What do you think of that idea? Would you be more inclined to use an e-reader if it was only one format available to you as you read a book, rather than the only format? Is it more acceptable to traditional book lovers to have the choice of both experiences – tactile and convenient?

I will always want physical books – no question. But there is some appeal to having the convenience of being able to read a couple of chapters on a compact e-reader in situations when it’s not practical to carry around a large book.

What does everyone think?

Saturday, January 31, 2009

Ebooks: do you read them?

Booking Through Thursday (BTT) hosted an excellent discussion last week about electronic versus paper books.

The post directed meme participants to an interesting Time magazine article Books gone wild: the digital age reshapes literature by Lev Grossman, and then asked for thoughts and comments.

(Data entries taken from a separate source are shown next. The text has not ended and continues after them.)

-- ==== Sys2Proof/Decode.lean ====
section
/-!
DEFINITION. The command a word of bits spells. No row of spec/opcode_table.json gives bits ("n_rows_with_fixed": 0 and
"n_rows_with_fields": 0 in 98_reader.md): the commands are events, so no word spells one.
-/

namespace Sys2Proof

/-- The command that `nbits` bits `w` spell by the table: none, since no row of the table gives bits. -/
def decodeTableWord (nbits w : Nat) : Option Instr :=
  match nbits, w with
  | _, _ => none

end Sys2Proof
end

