-- ==== Sys2Proof/Machine/State.lean ====
section
/-!
DEFINITION. Everything the PE-42 holds, block by block (00_scope.md, BLOCK DIAGRAM), as plain data, and what it holds
right after reset. A block of the role not started stays in its reset state (00_scope.md, ROLE).
-/

namespace Sys2Proof.Machine

/-! ### Small types -/

/-- A condition set: bit n for condition n (13, PAYLOADS). -/
abbrev CondSet := BitVec 16

/-- The conditions (R185), in the bit order of 13, PAYLOADS. -/
inductive Cond where
  | imageFault | stationClash | malformed | rxOverflow | txDrop | headInvalid | streamLost | sourceSilent
  | deviceUnsupported | channelUnsupported | inputOverrun | workstationDetached | viewersFull
  deriving DecidableEq, Repr

/-- Buttons: left bit 0, right bit 1, middle bit 2 (R95). -/
abbrev Buttons := BitVec 3

/-- Lamps: num lock bit 0, caps lock, scroll lock, compose, kana bit 4 (R95). -/
abbrev Lamps := BitVec 5

/-- A subset of the channels 0 and 1: bit n for channel n (13, CONTROL-REQUEST). -/
abbrev Channels := BitVec 2

/-- The state of a keyboard at one moment (00_scope.md, TERMS): modifiers in the bit order of R95, and key codes in
ascending order. Also used for the suppressed set of R41. -/
structure Snapshot where
  /-- the 8 modifier states -/
  mods : Byte
  /-- the key codes, ascending -/
  keys : List Byte
  deriving DecidableEq, Repr

/-- The all-released snapshot. -/
def Snapshot.released : Snapshot := ⟨0, []⟩

/-- A present pointer field: a channel and a pixel of its stream (R16, R30). An absent one is `none`. -/
structure PtrField where
  /-- the channel named -/
  channel : Fin 2
  /-- sxp -/
  x : Nat
  /-- syp -/
  y : Nat
  deriving DecidableEq, Repr

/-- A width and height in pixels. -/
structure Size where
  /-- width -/
  w : Nat
  /-- height -/
  h : Nat
  deriving DecidableEq, Repr

/-! ### SA: start and attention (12) -/

/-- SA's start state (R179). -/
inductive StartState where
  | reading | listening | serving | halted
  deriving DecidableEq, Repr

/-- The start and attention unit (R179, R185, R186, R187). -/
structure SA where
  /-- start state -/
  start : StartState
  /-- stage IMAGE-OK -/
  imageOk : Bool
  /-- stage FABRIC-UP -/
  fabricUp : Bool
  /-- stage SERVING -/
  serving : Bool
  /-- current condition set -/
  current : CondSet
  /-- latched condition set -/
  latched : CondSet
  /-- mask set, none before it is loaded -/
  mask : Option CondSet
  /-- pulse set, none before it is loaded -/
  pulse : Option CondSet
  /-- listen timer -/
  listen : Timer
  /-- level of ATTN_N: high is `true`, asserted is `false` -/
  attnN : Bool
  deriving DecidableEq, Repr

/-- SA after reset (R179). -/
def SA.reset : SA :=
  { start := .reading, imageOk := false, fabricUp := false, serving := false, current := 0, latched := 0,
    mask := none, pulse := none, listen := none, attnN := true }

/-! ### PU: presence unit (11) -/

/-- The presence unit (R175). -/
structure PU where
  /-- presence timer -/
  timer : Timer
  deriving DecidableEq, Repr

/-- PU after reset (R175). -/
def PU.reset : PU := { timer := none }

/-! ### FP: fabric port (11) -/

/-- The eleven kinds of room message (R167). -/
inductive Kind where
  | presence | tile | frameClose | repairRequest | controlRequest | controlVerdict | controlRelease
  | controlWithdrawn | input | lamps | attnClear
  deriving DecidableEq, Repr

/-- Why control was withdrawn (R81). -/
inductive Reason where
  | preempted | preemptedQueued | idleTaken | expired | displaced | notHolder
  deriving DecidableEq, Repr

/-- A verdict with what it carries (R81). -/
inductive Verdict where
  | granted
  /-- QUEUED with the position 1..4 -/
  | queued (position : Nat)
  /-- REFUSED with reason NO-PERMIT -/
  | noPermit
  /-- REFUSED with reason LIST-FULL -/
  | listFull
  deriving DecidableEq, Repr

/-- A message of transmit class 0, with the station it is addressed to (R167). -/
inductive Out0 where
  | repairRequest (target : Nat) (channel : Fin 2)
  | controlRequest (target : Nat) (id : Byte) (watched : Channels)
  | controlVerdict (target : Nat) (verdict : Verdict) (id : Byte)
  | controlRelease (target : Nat) (id : Byte)
  | controlWithdrawn (target : Nat) (reason : Reason) (id : Byte)
  | lamps (target : Nat) (lamps : Lamps)
  | attnClear (target : Nat)
  deriving DecidableEq, Repr

/-- An INPUT in transmit class 1 (R68). -/
structure OutInput where
  /-- the source it is addressed to -/
  target : Nat
  /-- request id -/
  id : Byte
  /-- INPUT sequence -/
  seq : BitVec 16
  /-- key snapshot -/
  snapshot : Snapshot
  /-- button set -/
  buttons : Buttons
  /-- pointer field -/
  field : Option PtrField
  /-- wheel share -/
  wheel : Int
  deriving DecidableEq, Repr

/-- An entry of transmit class 2 (R173). -/
inductive Out2 where
  /-- a PRESENCE is due; it holds no content -/
  | presence
  /-- FRAME-CLOSE of a channel: frame number, epoch, mode, dirty count (R132) -/
  | frameClose (channel : Fin 2) (frame : BitVec 32) (epoch : Byte) (mode : Size) (dirty : Nat)
  deriving DecidableEq, Repr

/-- How a tile is coded (R125). -/
inductive Coding where
  | fill
  /-- FEW with a palette of n colours -/
  | few (n : Nat)
  | raw
  deriving DecidableEq, Repr

/-- The TILE in transmit class 3 (R126). -/
structure OutTile where
  /-- channel -/
  channel : Fin 2
  /-- the channel's epoch -/
  epoch : Byte
  /-- coding -/
  coding : Coding
  /-- tile column -/
  col : Nat
  /-- tile row -/
  row : Nat
  /-- the channel's frame number at coding -/
  frame : BitVec 32
  /-- coding payload -/
  payload : List Byte
  deriving DecidableEq, Repr

/-- A block that takes messages from the receive buffer (R167, R171). -/
inductive Taker where
  | ca | fu | sr | ts
  deriving DecidableEq, Repr

/-- A message that has passed FP's checks (R169). -/
structure RxMsg where
  /-- kind -/
  kind : Kind
  /-- sender's station -/
  sender : Nat
  /-- sender's role, from the flags -/
  role : Role
  /-- envelope channel -/
  channel : Fin 2
  /-- envelope sequence -/
  seq : BitVec 16
  /-- payload -/
  payload : List Byte
  deriving DecidableEq, Repr

/-- A message in the receive buffer, with the blocks that have yet to take it (R171, R172). -/
structure RxEntry where
  /-- the message -/
  msg : RxMsg
  /-- its takers -/
  takers : List Taker
  deriving DecidableEq, Repr

/-- The fabric port (R166, R168, R172, R173). -/
structure FP where
  /-- own station number -/
  own : Nat
  /-- fabric type code -/
  typeCode : Nat
  /-- port started -/
  started : Bool
  /-- link state UP -/
  linkUp : Bool
  /-- subscription list -/
  subs : List Stream
  /-- receive buffer, oldest first -/
  rx : List RxEntry
  /-- transmit class 0, oldest first -/
  class0 : List Out0
  /-- transmit class 1, oldest first -/
  class1 : List OutInput
  /-- transmit class 2, oldest first -/
  class2 : List Out2
  /-- transmit class 3 -/
  class3 : Option OutTile
  /-- the frame last put on the port, without its frame check sequence -/
  sending : Option (List Byte)
  deriving DecidableEq, Repr

/-- FP after reset (R166, R168, R172, R173). -/
def FP.reset : FP :=
  { own := 0, typeCode := 0, started := false, linkUp := false, subs := [], rx := [], class0 := [], class1 := [],
    class2 := [], class3 := none, sending := none }

/-! ### CU: capture unit (07) -/

/-- A regular measurement of a frame (R108). -/
structure Meas where
  /-- active width -/
  w : Nat
  /-- active height -/
  h : Nat
  /-- total lines -/
  lines : Nat
  /-- frame period in microseconds -/
  period : Nat
  deriving DecidableEq, Repr

/-- A channel's state (R109). -/
inductive ChannelState where
  | noSignal | measuring | locked | unsupported
  deriving DecidableEq, Repr

/-- A channel context (R107, R109, R118). -/
structure Channel where
  /-- state -/
  state : ChannelState
  /-- reference -/
  ref : Option Meas
  /-- run -/
  run : Nat
  /-- locked mode -/
  mode : Option Meas
  /-- epoch -/
  epoch : Byte
  /-- frame number -/
  frame : BitVec 32
  /-- sync timer -/
  sync : Timer
  /-- row in progress -/
  row : Option Nat
  /-- completed through -/
  through : Option Nat
  /-- the rows that have completed since the lock -/
  completed : List Nat
  /-- the number of the next valid line of the frame in progress -/
  line : Nat
  /-- HSYNC pulse level, high is `true` -/
  hPulse : Bool
  /-- VSYNC pulse level, high is `true` -/
  vPulse : Bool
  deriving DecidableEq, Repr

/-- A channel context after reset (R107, R109). -/
def Channel.reset : Channel :=
  { state := .noSignal, ref := none, run := 0, mode := none, epoch := 0, frame := 0, sync := none, row := none,
    through := none, completed := [], line := 0, hPulse := true, vPulse := true }

/-- A frame store: the bytes that differ from what an unlisted address reads as, addresses strictly rising. -/
abbrev Memory := List Host.Cell

/-- The capture unit. -/
structure CU where
  /-- the two channel contexts -/
  ch : Pair Channel
  /-- the source frame store (R116) -/
  store : Memory
  deriving DecidableEq, Repr

/-- CU after reset. -/
def CU.reset : CU := { ch := ⟨Channel.reset, Channel.reset⟩, store := [] }

/-! ### TS: tile sender (07, 08) -/

/-- A tile of a grid. -/
structure Tile where
  /-- column -/
  col : Nat
  /-- row -/
  row : Nat
  deriving DecidableEq, Repr

/-- A tile of a dirty set, with its age (R121). -/
structure DirtyTile where
  /-- the tile -/
  tile : Tile
  /-- the frame number at which it entered -/
  age : BitVec 32
  deriving DecidableEq, Repr

/-- What TS keeps for one channel (R120, R121, R130, R133). -/
structure TsChannel where
  /-- signature table in raster order; `none` is not yet captured -/
  sigs : List (Option (BitVec 32))
  /-- dirty set, head first -/
  dirty : List DirtyTile
  /-- rolling cursor -/
  cursor : Tile
  /-- rolling allowance -/
  allowance : Nat
  /-- message sequence of the channel's stream -/
  seq : BitVec 16
  deriving DecidableEq, Repr
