-- ==== Sys2Proof/Certificates/Slice0/Obligations.lean ====
section
/-!
DEFINITION. The statements for the provers: what one step does, what each command does, what it leaves alone, and the
invariants that every step keeps. Each result says that the command answers a next state, and which.
-/

open Sys2Proof Sys2Proof.Machine

/-! ### Steps and whole-machine rules -/

/-- One step takes the command at the front of the queue and is its meaning on the state with the queue's rest. -/
def Obligations.StepTakesFront : Prop :=
  ∀ (c : Instr) (s : State), step { s with pending := c :: s.pending } = exec c s

/-- On an empty queue one microsecond passes (00_scope.md, TIME; the model's choice, log 2): the counter counts, tokens
accrue up to the depth (R124), the queue holds exactly the commands that are then due of themselves, each after its own
time, and of all else only WP's record of a resume 100 ms old goes (R105). Such a command changes nothing when it is not
due (the model's choice, log 1). -/
def Obligations.StepIdles : Prop :=
  (∀ s : State, s.pending = [] → ∃ t, step s = .next t ∧ t.now = s.now + 1
    ∧ t.ts = { s.ts with tokens := min (8 * s.ts.depth) (s.ts.tokens + s.ts.rate) }
    ∧ (∀ c : Instr, c ∈ t.pending ↔ t.isDue c) ∧ t.pending = t.dueCommands
    ∧ t.role = s.role ∧ t.sa = s.sa ∧ t.pu = s.pu ∧ t.fp = s.fp ∧ t.cu = s.cu
    ∧ t.ca = s.ca ∧ t.wp = s.wp.forgetResume (s.now + 1) ∧ s.sameDesk t)
  ∧ (∀ (c : Instr) (s : State), ofItself c = true → ¬ s.isDue c → exec c s = .next s)

/-- No command stops the part, in any state: each answers a next state. That is the model's choice (log 1: a command
with nothing to act on changes nothing); so is it that a command leaves the queue of commands alone (log 34), and that
every command but RESET leaves the counter alone (log 2), with the role, which only a reset reads (R179). -/
def Obligations.EveryCommandCompletes : Prop :=
  ∀ (c : Instr) (s : State), ∃ t, exec c s = .next t ∧ t.pending = s.pending
    ∧ ((∀ r, c ≠ .reset r) → t.now = s.now ∧ t.role = s.role)

/-- The commands of one role leave the other role's blocks alone (00_scope.md, ROLE). -/
def Obligations.RolesApart : Prop :=
  ∀ (c : Instr) (s t : State), exec c s = .next t →
    (ofSource c = true → s.sameDesk t) ∧ (ofDesk c = true → s.sameSource t)

/-- Only RESET leaves HALTED or SERVING and clears a stage, and from acceptance on the mask and pulse sets, the own
station number and the fabric type code are fixed (R166, R179, R183, R186). -/
def Obligations.OnlyResetUndoesTheStart : Prop :=
  ∀ (c : Instr) (s t : State), (∀ r, c ≠ .reset r) → exec c s = .next t →
    (s.sa.start = .halted → t.sa.start = .halted) ∧ (s.sa.start = .serving → t.sa.start = .serving)
      ∧ (s.sa.imageOk = true → t.sa.imageOk = true) ∧ (s.sa.fabricUp = true → t.sa.fabricUp = true)
      ∧ (s.sa.serving = true → t.sa.serving = true)
      ∧ (s.sa.start ≠ .reading →
          t.sa.mask = s.sa.mask ∧ t.sa.pulse = s.sa.pulse ∧ t.fp.own = s.fp.own ∧ t.fp.typeCode = s.fp.typeCode)

/-- A latched bit stays until an acknowledgement or its pulse clears it (R185): every command but RESET,
ATTN_CLEAR_TAKEN, KEYBOARD_REPORT (the A command) and TRANSMIT_ARBITER_TAKE (pulses) keeps every latched bit. -/
def Obligations.LatchedBitsStay : Prop :=
  ∀ (c : Instr) (s t : State), s.ii.snapshotsOk → (∀ r, c ≠ .reset r) → c ≠ .attnClearTaken →
    (∀ p l, c ≠ .keyboardReport p l) → c ≠ .transmitArbiterTake → exec c s = .next t →
    s.sa.latched &&& ~~~t.sa.latched = 0

/-- An INPUT from a desk that does not hold reaches neither the workstation port nor the slot (R86, R88). -/
def Obligations.OnlyTheHolderReachesTheWorkstation : Prop :=
  ∀ (s u : State) (m : RxMsg), s.servingAs .source = true → s.take .ca .input = some (m, u) →
    (∀ h, s.ca.slot = some h → h.desk ≠ m.sender) →
    ∃ t, exec .inputTaken s = .next t ∧ t.wp = s.wp ∧ t.ca.slot = s.ca.slot ∧ t.ca.wait = s.ca.wait
      ∧ t.ca.idle = s.ca.idle ∧ t.cu = s.cu ∧ t.ts = s.ts

/-- An INPUT that a command puts into class 1 goes to a source whose record was HOLDING before the command, or is
HOLDING after it (R60, R67). -/
def Obligations.InputGoesToHeldSources : Prop :=
  ∀ (c : Instr) (s t : State), s.fu.recordsOk → exec c s = .next t →
    ∀ m ∈ t.fp.class1, m ∉ s.fp.class1 →
      (∃ r ∈ s.fu.records, r.station = m.target ∧ r.state = .holding)
        ∨ (∃ r ∈ t.fu.records, r.station = m.target ∧ r.state = .holding)

/-! ### Invariants that every step keeps -/

/-- The attention rule (R187). -/
def Obligations.AttentionKept : Prop :=
  ∀ s t : State, s.AttnRule → step s = .next t → t.AttnRule

/-- The stages that go with each start state (R179, R183), the sizes of the transmit classes and of the receive buffer
with class 2's one PRESENCE entry (R172, R173), the canonical form of both frame stores, and the token count within the
depth (R123): each is kept by itself. -/
def Obligations.BoundsKept : Prop :=
  (∀ s t : State, s.sa.stagesMatch = true → step s = .next t → t.sa.stagesMatch = true)
    ∧ (∀ s t : State, s.fp.bounded = true → step s = .next t → t.fp.bounded = true)
    ∧ (∀ s t : State, s.storesWf = true → step s = .next t → t.storesWf = true)
    ∧ (∀ s t : State, s.ts.withinDepth = true → step s = .next t → t.ts.withinDepth = true)

/-- The workstation queue's size and its rule of no repeat, the logical position and the accumulator (R96, R102, R103).
-/
def Obligations.WorkstationKept : Prop :=
  ∀ s t : State, s.wp.inRange = true → step s = .next t → t.wp.inRange = true

/-- The arbiter's tables (R71, R72, R73, R88); with them that the slot is empty only while the wait list is, once CA has
finished an event (R72). -/
def Obligations.ArbiterTablesKept : Prop :=
  ∀ s t : State, s.ca.tablesOk → step s = .next t → t.ca.tablesOk

/-- The pointer's ranges, its place in its head, and that no two VALID heads overlap; so a serving desk's pointer lies
in exactly one VALID head (R3, R16). -/
def Obligations.PointerKept : Prop :=
  (∀ s t : State, s.PointerRule → s.cp.inRange = true → step s = .next t → t.PointerRule ∧ t.cp.inRange = true)
    ∧ (∀ s : State, s.PointerRule → s.servingAs .desk = true →
        ∃! h, (s.cp.heads.get h).validity = .valid ∧ (s.cp.heads.get h).contains s.cp.x s.cp.y = true)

In the article, Grossman discusses the changes facing the traditional publishing industry in the wake of online books, e-readers, and self-published books marketed by bloggers.

He sees the move towards electronic books as a natural progression in the world of literature. Just as the emergence of books in the early 18th century was shaped by the forces of money and technology as much as by creative genius, so too, he says, is the move from the paper-based novel to the ebook.

Grossman says publishers need to be looking beyond existing means of selling books, given the increasing uptake of e-readers like Kindle and the Sony Reader (for those unfamiliar with these gadgets, they’re electronic devices the size of a small novel, on which you read downloaded ebooks in a format that looks like the page of a novel).

The ebooks available for these e-readers are not just those provided by publishers, but anyone who wants to make their writing available in cyberspace via services like Kindle.

In discussing this recently with two librarians, it seems the issue is not just about a shift in attitudes towards books without tangible pages, but also about the availability of a single platform in which to read ebooks.

From what I understand, existing e-readers only access some books, not all. Which means that if you want to read novels from various sources, you need more than one type of reader - otherwise, you're limited to the titles available to your particular reader. The librarians I spoke to don’t expect to see a huge uptake in the general population until that situation changes.

Interestingly, many of the comments left in response to the Time article on BTT were along the same lines: people like the idea of having an ebook reader – offering hundreds of titles at their fingertips, often with dictionaries, glossaries and note-taking options. But they still love the feel of an old fashioned book in their hands and can’t see a day when they would turn away from the paper option completely.

There’s also a trend for people to read initial chapters of a book offered online and then go out and buy the “real” version to finish reading it.

Personally, I’ve not bought an e-reader, or read a fiction ebook. I can see the benefits of the technology, and would certainly be willing to give it a try, but I too still love the feel of a book in my hand and the sight of books on my shelves.

The paper versus electronic debate has been raging for years and will continue to rage as the industry and the fiction-loving public grapple with these issues.

The traditional system of agents, publishers and editors exists to provide a level of quality control and discernment, preventing readers from having to wade through thousands of un-edited and potentially badly written books before they find the good stuff.

But Grossman says even this open-slather approach will find its own level. “The wide bottom of the (literary) pyramid will consist of a vast loamy layer of free, unedited, web-only fiction, rated and ranked YouTube-style by the anonymous reading masses”.

What do you think about the issue?

Do you read ebooks? If not, would you?

If yes, do you choose work from writers unpublished in the traditional sense or only those already available in book shops? Do you read ebooks to find new work, or because they are a more convenient and cost-effective way to buy popular titles?